> TASK: The answer should be an exact copy of the lines from the line with "1.55 V (R60). -/" through the last line of the entries, and no other lines.

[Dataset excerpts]
/-! ### What a reset of the whole part leaves (R92) -/

/-- A program or an erase that is cut short: the page is undefined; a sector whose row has no STARTED flag yet is unchanged,
any other erase-pending, with its count one too high where the last step was cut. Which step it was is a free value (R440,
R441). -/
def cutFlash (s : State) : State :=
  let s := match s.flash.prog with
    | some o =>
      let page := o.addr / 256 * 256
      { s with flash := { s.flash with mem := memWrite 0xFF s.flash.mem page (s.freeBytes 256), prog := none } }.used 1
    | none => s
  match s.flash.era with
  | some o =>
    let sec := o.addr / 4096
    let f := { s.flash with era := none, suspended := false }
    ({ s with flash :=
        if s.free 1 = 0 then f
        else { f with
          erasePending := sec :: f.erasePending.erase sec
          counts := mapMod 0 f.counts (physSector sec s) fun n => n + Config.freeNat (s.freeCtr + 1) % 2 } }).used 2
  | none => s

/-- The flash as a reset leaves it: its content, wear and items; nothing in progress (R92, R440, R444). -/
def keptFlash (f : Flash) : Flash :=
  { mem := f.mem, remap := f.remap, counts := f.counts, pulses := f.pulses, used := f.used, erasePending := f.erasePending
    wornPending := f.wornPending, groups := f.groups, logHead := f.logHead, items := f.items, applied := f.items
    signSeq := f.signSeq }

/-- The roles that survive: retired units stay retired (R583). -/
def keptRoles (s : State) : FMap Role := s.roles.filter fun e => decide (e.2 = .retired) || decide (e.2 = .retiring)

/-- The part held in a reset that keeps only what POR_N keeps: the backup domain, the timebase, fuses and flash (R92), with
the pins and supplies as they are. -/
def offState (s : State) : State :=
  let s := cutFlash s
  let p := s.pwr
  { State.reset with
    pending := s.pending, freeCtr := s.freeCtr, out := s.out, roles := keptRoles s
    flash := keptFlash s.flash
    vault := { log := s.vault.log, logErased := s.vault.logErased, epoch := s.vault.epoch }
    bk := s.bk
    cards := { ports := mapAll {} (fun _ c => { present := c.present }) s.cards.ports, present := s.cards.present }
    tag := { s.tag with pwdFail := false, fieldWrite := false, pwdFails := 0 }
    sup := s.sup
    pins := { holdDone := s.pins.holdDone, thermTrip := s.pins.thermTrip, tamper := s.pins.tamper }
    pwr := { aon := p.aon, crystalOk := p.crystalOk, scaled := p.scaled, ratio := p.ratio, rstCause := p.rstCause
             stopped := p.stopped, tripped := p.tripped, junction := p.junction }
    fabric := { starts := s.fabric.starts }
    lcs := { otpA := s.lcs.otpA, otpB := s.lcs.otpB, normA := s.lcs.normA, normB := s.lcs.normB, rootDis := s.lcs.rootDis
             state := s.lcs.state, isOpen := false, rights := 0, hours := s.lcs.hours, cycles := s.lcs.cycles }
    tal := { s.tal with resetMinute := some (s.tal.resetMinute.getD s.minute) }
    msub := { recorded := s.msub.recorded }
    evr := { snapshot := s.evr.snapshot, commitLog := s.evr.commitLog }
    bst := { repairs := s.bst.repairs, fused := s.bst.fused }
    upd := { bankA := s.upd.bankA, bankB := s.upd.bankB, select := s.upd.select } }

/-- A reset of the whole part by the source of a bit of CONE_RST_CAUSE (R98). -/
def resetWhole (cause : Nat) (s : State) : State :=
  let s := offState s
  { s with pwr := { s.pwr with rstCause := setBit s.pwr.rstCause cause true, caused := true } }

/-- Without any supply of R510 the tag loses its S0 flag at once (R518). -/
def losePowerTag (s : State) : State :=
  if tagPowered s then s else s.withTag { s.tag with flags := setBit s.tag.flags 0 false }

/-- Without main power, VDD_HOLD and VBAT the backup domain loses its content (R65). -/
def losePower (s : State) : State :=
  let s := losePowerTag s
  if s.sup.vddVault || s.sup.vddHold || s.sup.vbat then s
  else { s with bk := { s.bk with valid := false, seed := [], saveKey := [] } }

/-! ### The power-fail commit (R50, R56-R62) -/

/-- Jobs and commands in flight are abandoned (R57, R374). -/
def abandonAll (s : State) : State :=
  let s := (s.tasks.map (·.1)).foldl (fun s t => killTask true t s) s
  let s := (s.jobs.map (·.1)).foldl (fun s j => abandonJob true j s) s
  (s.vault.leases.map (·.1)).foldl (fun s l => endLease l true s) s

/-- Service cores and crucibles stop. -/
def stopCores (s : State) : State :=
  { s with cores := mapAll {} (fun u k => if 100 ≤ u then { k with running := false } else k) s.cores }

/-- A trigger of R56 starts the commit, unless one runs. In cone 3 or 4 the tally block has nothing open: the minute of the
trigger is kept (R82, R385). -/
def triggerCommit (kind : Nat) (s : State) : State :=
  if s.pwr.commit.isSome || !s.pwr.released then s
  else
    let s := if s.gated then { s with tal := { s.tal with failMinute := some s.minute } }
      else stopCores (abandonAll (chargeLeases s))
    let s := cutFlash (dropRequests { s with flash := { s.flash with queue := [] } })
    { s with
      pwr := { s.pwr with commit := some (BitVec.ofNat 8 kind) }
      bk := { s.bk with disarmed := s.bk.disarmed || decide (kind = 0) || decide (kind = 3) || decide (kind = 4) } }

/-- The commit page of R382. -/
def commitPageOf (s : State) : CommitPage :=
  { first := s.tal.first, seq := s.tal.next - 1, acked := s.tal.acked, sum := s.saggarSum }

/-- The records the commit pages hold: at most 15 written since the last snapshot (R552). -/
def commitRecords (s : State) : List EvrRecord :=
  let news := s.evr.log.filter fun r => decide (s.evr.snapshot.next.toNat ≤ r.seq.toNat)
  news.drop (news.length - 15)

/-- The commit has ended, with its pages or without: the part is off until its restart (R60, R61). -/
def afterCommit (s : State) : State :=
  let tripped := s.pwr.tripped
  losePower (if tripped then
    (let t := offState s
     { t with pwr := { t.pwr with caused := true } })
   else resetWhole 3 s)

/-- A commit stopped under R60. -/
def stopCommit (s : State) : State :=
  match s.pwr.commit with
  | some k => afterCommit { s with pwr := { s.pwr with stopped := some k } }
  | none => s

/-- PWRFAIL_N_ASSERT: held low beyond the filter of R56. -/
def execPwrfailNAssert (s : State) : Answer :=
  .next (triggerCommit 0 { s with sup := { s.sup with pwrfailN := false } })

/-- RAIL_UNDERVOLTAGE of VDD_VAULT or of VDD_CORE (R56). -/
def execRailUndervoltage (vault : Bool) (s : State) : Answer := .next (triggerCommit (if vault then 2 else 1) s)

/-- POWER_GOOD_FALL (R45). -/
def execPowerGoodFall (input : BitVec 2) (s : State) : Answer :=
  let s' := { s with sup := { s.sup with pg := setBit s.sup.pg input.toNat false } }
  .next (if s.sup.porN && s.sup.pwrfailN then triggerCommit 3 s' else s')

/-- COMMIT_COMPLETE: the pages are programmed and HOLD_DONE rises (R57, R61, R591); without VDD_HOLD the commit ends as in
R60 (R62). -/
def execCommitComplete (s : State) : Answer :=
  .next (match s.pwr.commit with
    | none => s
    | some k =>
      if !s.sup.vddHold then stopCommit s
      else
        let s := raiseEvent 301 (detail [(1, k.toNat), (1, 0)]) s
        let s := if s.gated then joinStaged s else s
        let s := { s with
          evr := { s.evr with commitLog := commitRecords s }
          tal := { s.tal with commitPage := if s.tal.isOpen then some (commitPageOf s) else none, ackJournal := s.tal.acked } }
        afterCommit { s with pins := { s.pins with holdDone := true } })

/-- COMMIT_STOPPED: VDD_HOLD fell below 1.55 V (R60). -/
def execCommitStopped (s : State) : Answer := .next (stopCommit { s with sup := { s.sup with vddHold := false } })

/-- THERMAL_TRIP: the pin, the commit, and the compute die gated until POR_N is low (R50). -/
def execThermalTrip (junction : BitVec 16) (s : State) : Answer :=
  .next (if s.pwr.tripped || !s.pwr.released then s
    else
      let s := { s with
        pins := { s.pins with thermTrip := true }
        pwr := { s.pwr with tripped := true, junction, rstCause := setBit s.pwr.rstCause 4 true } }
      triggerCommit 4 (raiseEvent 300 (detail [(1, s.pwr.throttle.toNat), (2, junction.toNat)]) s))

/-- VDD_HOLD_IN_RANGE: HOLD_DONE is driven low, and hold-up is present from now on (R62, R591). -/
def execVddHoldInRange (s : State) : Answer :=
  .next { s with sup := { s.sup with vddHold := true }, pins := { s.pins with holdDone := false }
                 pwr := { s.pwr with holdAbsent := false } }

> EXERCISE ANSWER:
/-- COMMIT_STOPPED: VDD_HOLD fell below 1.55 V (R60). -/
def execCommitStopped (s : State) : Answer := .next (stopCommit { s with sup := { s.sup with vddHold := false } })

/-- THERMAL_TRIP: the pin, the commit, and the compute die gated until POR_N is low (R50). -/
def execThermalTrip (junction : BitVec 16) (s : State) : Answer :=
  .next (if s.pwr.tripped || !s.pwr.released then s
    else
      let s := { s with
        pins := { s.pins with thermTrip := true }
        pwr := { s.pwr with tripped := true, junction, rstCause := setBit s.pwr.rstCause 4 true } }
      triggerCommit 4 (raiseEvent 300 (detail [(1, s.pwr.throttle.toNat), (2, junction.toNat)]) s))

/-- VDD_HOLD_IN_RANGE: HOLD_DONE is driven low, and hold-up is present from now on (R62, R591). -/
def execVddHoldInRange (s : State) : Answer :=
  .next { s with sup := { s.sup with vddHold := true }, pins := { s.pins with holdDone := false }
                 pwr := { s.pwr with holdAbsent := false } }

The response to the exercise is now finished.